Reading existing psl file
 89%|█████████████████████████████████████████████████████████████████████████████████████████████████████████████████████████████████████████████████▍                 | 4404/4934 [50:17<06:03,  1.46it/s]
cat: c3poa_output/Splint1/tmp*/R2C2_Consensus.fasta: No such file or directory
cat: c3poa_output/Splint1/tmp*/subreads.fastq: No such file or directory

Also, I obtained another error when I tried to do the same thing after erasing the c3poa_output/results.

Aligning splints to reads with blat
Loaded 200 letters in 1 sequences
Searched 40289422513 bases in 4933273 sequences
  0%|                                                                                                                                                                            | 0/4934 [6:49:10<?, ?it/s]
cat: c3poa_output/Splint1/tmp*/R2C2_Consensus.fasta: No such file or directory
cat: c3poa_output/Splint1/tmp*/subreads.fastq: No such file or directory

and then,

Aligning splints to reads with blat
Traceback (most recent call last):
  File "C3POa/C3POa.py", line 227, in <module>
    main(args)
  File "C3POa/C3POa.py", line 182, in main
    adapter_dict, adapter_set, no_splint = preprocess(blat, args.out_path, tmp_dir, read_list, args.splint_file, tmp_adapter_dict)
  File "/appl/applications/cellphonedb/cpdb-venv/bin/C3POa/bin/preprocess.py", line 24, in preprocess
    with open(align_psl) as f:
FileNotFoundError: [Errno 2] No such file or directory: 'c3poa_output/tmp/splint_to_read_alignments.psl'

Could you comment on what would be the cause of these issues and what I have to do to resolve it?

---input information---
config:

# Order doesn't matter
# If you use the config file, you should provide paths to all of the programs
# You need to include all of the example programs
# Use tabs to separate the program name from the path
racon   /appl/racon/racon/build/bin/racon
blat    /appl/blat/blatSrc/bin/blat

10x_UMI_splint.fasta:

>Splint1
TGAGGCTGATGAGTTCCATANNNNNTATATNNNNNATCAC
TACTTAGTTTTTTGATAGCTTCAAGCCAGAGTTGTCTTTT
TCTCTTTGCTGGCAGTAAAAGTATTGTGTACCTTTTGCTG
GGTCAGGTTGTTCTTTAGGAGGAGTAAAAGGATCAAATGC
ACTAANNNNNTATATNNNNNGCGATCGAAAATATCCCTTT

Thank you for your support.

@rvolden
Copy link
Owner

rvolden commented Nov 25, 2020

That's weird that on your first run, it didn't align with blat but still ran?
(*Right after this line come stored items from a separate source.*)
/-- What an output pipeline carries. -/
structure OutTrack where
  /-- A line of the present frame has been replaced (R145, R150). -/
  replNow : Bool
  /-- PARAM of the PATTERN test whose pattern the output carries in SERVICE (24_service_mode.md R803, R809). -/
  pattern : Option Nat
  /-- Colour set that the running frame uses (R147). -/
  colour : Option ColourEntry
  /-- A word of the line held has arrived marked invalid (02_word_fabric_and_takes.md R85), and because of an internal fault (15_the_pair.md R579). -/
  invalid : Bool
  internal : Bool
  /-- Slate that the running frame shows (04_frame_stores.md R187). -/
  slate : Option Slate
  /-- The output's lines are being replaced from its store (R156, R163). -/
  fromStore : Bool
  /-- Samples per channel that the running frame embeds (R144). -/
  samples : Nat
  /-- Lines of the present frame after stage 8, newest first; the good frame of the output frame store (R150); the frames of the delay line, newest first (04_frame_stores.md R183). -/
  cur : List SentLine
  good : Option (List SentLine)
  past : List (List SentLine)
  /-- The line last emitted, and the latest lines emitted with their frames of the format, newest first, for the send flows (08_media_flows.md R331). -/
  sent : Option SentLine
  recent : List (Nat × SentLine)
  /-- Number of the running frame of the format and of the last whole one, the ANC packets emitted in the one so far and in the other, with their lines (08_media_flows.md R335). -/
  frameNo : Nat
  ancFrame : Nat
  ancNow : List (Nat × AncPkt)
  ancLast : List (Nat × AncPkt)
  /-- Tables and matrix that a colour task in front of the output uses in the running frame (09_ibex_engines.md R370). -/
  conv : ColourSet
  /-- A word that the next line is read from was uncorrectable: in a delay line or store, and in a slate (04_frame_stores.md R191). -/
  spoilt : Bool
  dark : Bool
  deriving DecidableEq, Repr

/-- The port pipelines, by input and output number. -/
structure PortState where
  ins : Tab InTrack
  outs : Tab OutTrack
  deriving DecidableEq, Repr

def inTrack0 : InTrack :=
  { miss := 0, oos := 0, vpidBad := 0, live := false, vpidNow := false, crcEpoch := 0, ancNow := [], ancLast := [],
    audNow := 0, audAsync := 0, ctlNow := [], ctlLast := [], audCount := [], frameNo := 0, linesAt := 0, eavAt := 0, lastLine := none,
    copies := [], fromStore := false, shown := none }

def outTrack0 : OutTrack :=
  { replNow := false, pattern := none, colour := none, invalid := false, internal := false, slate := none, fromStore := false, samples := 0,
    cur := [], good := none, past := [], sent := none, recent := [], frameNo := 0, ancFrame := 0, ancNow := [], ancLast := [], conv := colourSet0, spoilt := false, dark := false }

/-! ## Frame stores and memory (04_frame_stores.md) -/

/-- A complete frame of a ring (R173): its number in writing order, the buffer that holds it, the time of its completion, and, for an input outside a group, its lines in order. -/
structure RingFrame where
  num : Nat
  buf : Nat
  doneAt : Nat
  lines : List LineInfo
  deriving DecidableEq, Repr

/-- A frame synchroniser (R171 to R182), by the number of the source it serves. -/
structure FsTrack where
  /-- Complete frames, newest first; the ring has three buffers (R166, R173). -/
  frames : List RingFrame
  nextNum : Nat
  /-- Buffer that the writer uses, and the lines written into it, newest first. -/
  buf : Nat
  writing : List LineInfo
  /-- The input is LOCKED, and the elapsed time at which it became so (R173). -/
  whole : Bool
  lockedAt : Nat
  /-- Selections for this house frame and for the next one, decided here or by the active unit (R177). -/
  sel : Option Nat
  selNext : Option Nat
  /-- Ring frame of the last read, and its buffer. -/
  last : Option Nat
  lastBuf : Nat
  /-- The input has left LOCKED (R179). -/
  lost : Bool
  /-- Elapsed times of the last 65 completions, newest first: T_in is averaged over them (R173). -/
  times : List Nat
  /-- Elapsed time at which the crossfade of the input's channels at the last join ends (R176). -/
  fadeUntil : Nat
  /-- HOLD_FRAMES (R179); LOSS_MODE is in `FS_STATUS`. -/
  hold : Nat
  /-- An uncorrectable word has spoilt the words that the source presents next (R191). -/
  spoilt : Bool
  deriving DecidableEq, Repr

/-- A correction (R190), kept to find stuck addresses (R193). -/
structure Corrected where
  stack : Nat
  addr : Nat
  at_ : Nat
  deriving DecidableEq, Repr

/-- HBM, as far as commands and errors reach it. -/
structure MemState where
  fs : Tab FsTrack
  slates : Tab Slate
  /-- Words in the slate upload area (R166; 22_supervisor_interconnect.md R770). -/
  upload : List Nat
  /-- Slates that wait for their apply frame: index, frame, words (R187). -/
  staged : List (Nat × Nat × List Nat)
  /-- LOSS_MODE and HOLD_FRAMES by source, and DELAY by output, as commands have set them since the base commit (R197). -/
  fsConf : Tab (Nat × Nat)
  delays : Tab Nat
  /-- Elapsed time at which the last scrub pass of a stack ended (R192). -/
  scrubAt : Tab Nat
  corrected : List Corrected
  /-- Addresses found stuck (R193), as stack and address, and those repaired (24_service_mode.md R812). -/
  stuck : List (Nat × Nat)
  repaired : List (Nat × Nat)
  /-- Epoch after that of the last uncorrectable record, per stack (R191). -/
  ueEpoch : Tab Nat
  deriving DecidableEq, Repr

def fsTrack0 : FsTrack :=
  { frames := [], nextNum := 0, buf := 0, writing := [], whole := false, lockedAt := 0, fadeUntil := 0, sel := none, selNext := none, last := none,
    lastBuf := 0, lost := false, times := [], hold := 0, spoilt := false }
So I'm guessing that wasn't your first run and it had already produced the psl file with the splint alignments. When you're removing files from a previous run, assuming the blat step was run correctly, keep the tmp directory that contains splint_to_read_alignments.psl. It looks like the psl file might be messed up based on your other errors though, so try removing your entire output directory with rm -rf c3poa_output and then rerun. Sorry for wishy washy answers, but I haven't been able to reproduce these errors

@Bodako
Copy link
Author

Bodako commented Nov 26, 2020

Dear @rvolden,

Thank you for your kind answer!
I meant I did three separate runs. Sorry for confusing you.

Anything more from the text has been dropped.